Der BFH hat die Vorentscheidung bestätigt, wonach die auf den Kläger entfallenden Verluste der GmbH nur in Höhe der in den Jahren 1996 und 1997 geleisteten Bareinlagen jeweils erst in den Folgejahren als Werbungskos­ten bei dessen Einkünften aus Kapitalvermögen steuermindernd berücksichtigt werden dürfen und auch keine da­rüber hinausgehenden Verluste mangels höherer tatsächlich geleisteter Einlagen gesondert festgestellt werden können.

 

Hinweis

1. Nach § 20 Abs. 1 Nr. 4 Satz 2 EStG ist auf Anteile des stillen Gesellschafters am Verlust des Betriebs § 15a EStG sinngemäß anzuwenden. Gleichermaßen sieht § 21 Abs. 1 Satz 2 EStG im Rahmen der Einkünfte aus Vermietung und Verpachtung eine sinngemäße Anwendung des § 15a EStG vor.

2. Da es bei der typisch stillen Gesellschaft keine gemeinsame Steuerbilanz gibt und mithin auch kein auszuweisendes Kapitalkonto des Stillen, wie es an sich § 15a EStG für die Beschränkung des Verlustausgleichs bei einem Kommanditisten oder anderen Mitunternehmern mit einer diesem vergleichbaren Haftung voraussetzt, wird entgegen der Rechtsprechung des BFH und der weitgehend zustimmenden Literatur teilweise bezweifelt, ob eine sinngemäße Anwendung überhaupt möglich sei, verneinend Groh, DB 2004, 668; kritisch auch Kuck, DStR 2003, 235.

3. Der BFH teilt diese Kritik nicht und bestätigt seine bisherige Rechtsprechung, vgl. BFH, Urteil vom 23.07.2002, VIII R 36/01 (BFH-PR 2002, 456) und seinen in dieser Sache bereits ergangenen Aussetzungsbeschluss vom 07.08.2002, VIII B 90/02 (BFH/NV 2002, 1577).

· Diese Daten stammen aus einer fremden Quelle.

-- ==== Sys2Proof/Laws/Resampler.lean ====
section
/-! SUPPORT. The laws of QUEUE's parts: the correction, the output block, and the snapshot step as one record
update. -/

namespace Sys2Proof.Machine

/-- The requested count, its clamp taken apart (41_resampler.md R135). -/
theorem correction_oreq (p : Params) (c : Csrs) (fq n1 : Nat) :
    (correction p c fq n1).oreq
      = min (if fq < c.targetLow.toNat then n1 + (c.targetLow.toNat - fq) * c.scale.toNat else n1)
          p.outMax := by
  simp [correction, Csrs.correctionStep]

/-- The ratio (41_resampler.md R134). -/
theorem correction_ratio (p : Params) (c : Csrs) (fq n1 : Nat) :
    (correction p c fq n1).ratio
      = if fq < c.targetLow.toNat then c.clampRatio (c.rawRatio (c.targetLow.toNat - fq)) else 65536 := rfl

/-- The ratio stays within CORR_MAX of 65536 (41_resampler.md R134; 10_state.md R36). -/
theorem clampRatio_bounds (c : Csrs) (raw : Nat) :
    c.clampRatio raw ≤ 65536 + c.corrMax.toNat ∧ 65536 - c.corrMax.toNat ≤ c.clampRatio raw := by
  unfold Csrs.clampRatio; omega

theorem correction_ratio_bounds (p : Params) (c : Csrs) (fq n1 : Nat) :
    1 ≤ (correction p c fq n1).ratio ∧ (correction p c fq n1).ratio ≤ 131071 := by
  have h := clampRatio_bounds c (c.rawRatio (c.targetLow.toNat - fq))
  have hc := c.corrMax.isLt
  rw [correction_ratio]
  split <;> omega

/-- Clamping to the 16 bits of s16, in the numbers of R139. -/
theorem clampSigned_16 (r : Int) : clampSigned 16 r = BitVec.ofInt 16 (min (max r (-32768)) 32767) := rfl

/-- A clamped integer is the nearest value of `n` bits, for every `n` that fits the unit of a sample. -/
theorem clampSigned_toInt (n : Nat) (r : Int) (h : n ≤ 16) :
    (clampSigned n r).toInt
      = min (max r (-((2 ^ (n - 1) : Nat) : Int))) (((2 ^ (n - 1) : Nat) : Int) - 1) := by
  have hp : 2 ^ (n - 1) ≤ 2 ^ 15 := Nat.pow_le_pow_right (by decide) (by omega)
  have h1 : 1 ≤ 2 ^ (n - 1) := Nat.one_le_two_pow
  unfold clampSigned
  rw [BitVec.toInt_ofInt]
  apply Int.bmod_eq_of_le <;> omega

/-- An output sample has `n` bits (00_scope.md R6, SBITS). -/
theorem saturate_range (n : Nat) (y : Binary32) (h : n ≤ 16) :
    -((2 ^ (n - 1) : Nat) : Int) ≤ (saturate n y).toInt ∧
      (saturate n y).toInt < ((2 ^ (n - 1) : Nat) : Int) := by
  have clamped : ∀ r, -((2 ^ (n - 1) : Nat) : Int) ≤ (clampSigned n r).toInt ∧
      (clampSigned n r).toInt < ((2 ^ (n - 1) : Nat) : Int) := by
    intro r
    have h1 : 1 ≤ 2 ^ (n - 1) := Nat.one_le_two_pow
    rw [clampSigned_toInt n r h]
    omega
  have zero : -((2 ^ (n - 1) : Nat) : Int) ≤ (0#16).toInt ∧
      (0#16).toInt < ((2 ^ (n - 1) : Nat) : Int) := by
    have h1 : 1 ≤ 2 ^ (n - 1) := Nat.one_le_two_pow
    simp only [BitVec.toInt_zero]
    omega
  unfold saturate
  dsimp only
  split_ifs
  all_goals first | exact clamped _ | exact zero

@[simp] theorem outputBlock_length (p : Params) (muted : Bool) (ys : List Binary32) :
    (outputBlock p muted ys).length = min p.outMax ys.length := by
  simp [outputBlock]

theorem outputBlock_muted (p : Params) (ys : List Binary32) :
    outputBlock p true ys = List.replicate (min p.outMax ys.length) silence := by
  simp [outputBlock, List.map_const']

/-- A block of a legal build is converted by `sat16` (41_resampler.md R139). -/
theorem outputBlock_unmuted (p : Params) (ys : List Binary32) (h : p.Legal) :
    outputBlock p false ys = (ys.take p.outMax).map sat16 := by
  obtain ⟨_, _, _, _, _, _, hs⟩ := h
  rw [outputBlock, hs]; rfl

/-- What the snapshot step does, once: the fields it writes, with the values of 41_resampler.md R130. -/
theorem queueSnapshot_eq (conv : Converter) (x : List Sample) (s : State) :
    ∃ xd fq k made, xd = decimate x s.csr.decim.toNat s.csr.channels.toNat ∧
      fq = s.csr.framesQueued ∧ k = correction s.params s.csr fq xd.length ∧
      made = conv s.sigma s.csr.quality s.csr.channels (BitVec.ofNat 32 k.ratio) k.oreq
        (xd.map toWork) ∧
      queueSnapshot conv x s =
        { s with
          sigma := made.1
          csr :=
            { s.csr with
              ratio := BitVec.ofNat 32 k.ratio
              lastIn := BitVec.ofNat 16 xd.length
              lastOutreq := BitVec.ofNat 16 k.oreq
              lastGen := BitVec.ofNat 16 (min s.params.outMax made.2.length)
              lastFq := BitVec.ofNat 32 fq
              events := s.csr.events
                ||| (if k.ratioClamped then Event.ratioClamp.bit else 0#12)
                ||| (if k.oreqClamped then Event.outreqClamp.bit else 0#12)
                ||| (if s.params.outMax < made.2.length then Event.srcLong.bit else 0#12) }
          phase :=
            if min s.params.outMax made.2.length = 0 then s.phase
            else .enqWait (outputBlock s.params s.csr.muted made.2) 0 } := by
  refine ⟨_, _, _, _, rfl, rfl, rfl, rfl, ?_⟩
  have he : ∀ b : List Sample, b.isEmpty = decide (b.length = 0) := by
    intro b; cases b <;> simp
  simp only [queueSnapshot, State.raiseIf_eq, he, outputBlock_length, decide_eq_true_eq]

end Sys2Proof.Machine
end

4. Ebenso hat der IX. Senat des BFH im Urteil vom 15.10.1996, IX R 72/92 (BStBl II 1997, 250) die sinngemäße Anwendung des § 15a EStG bei den Einkünften aus VuV konkretisiert. Maßgebend kann nicht ein aus einer Steuerbilanz abgeleitetes Kapitalkonto sein. Vielmehr muss die Berechnung des Kapitalkontos des Stillen eigenständig in Anlehnung an diejenige eines Mitunternehmers errechnet werden.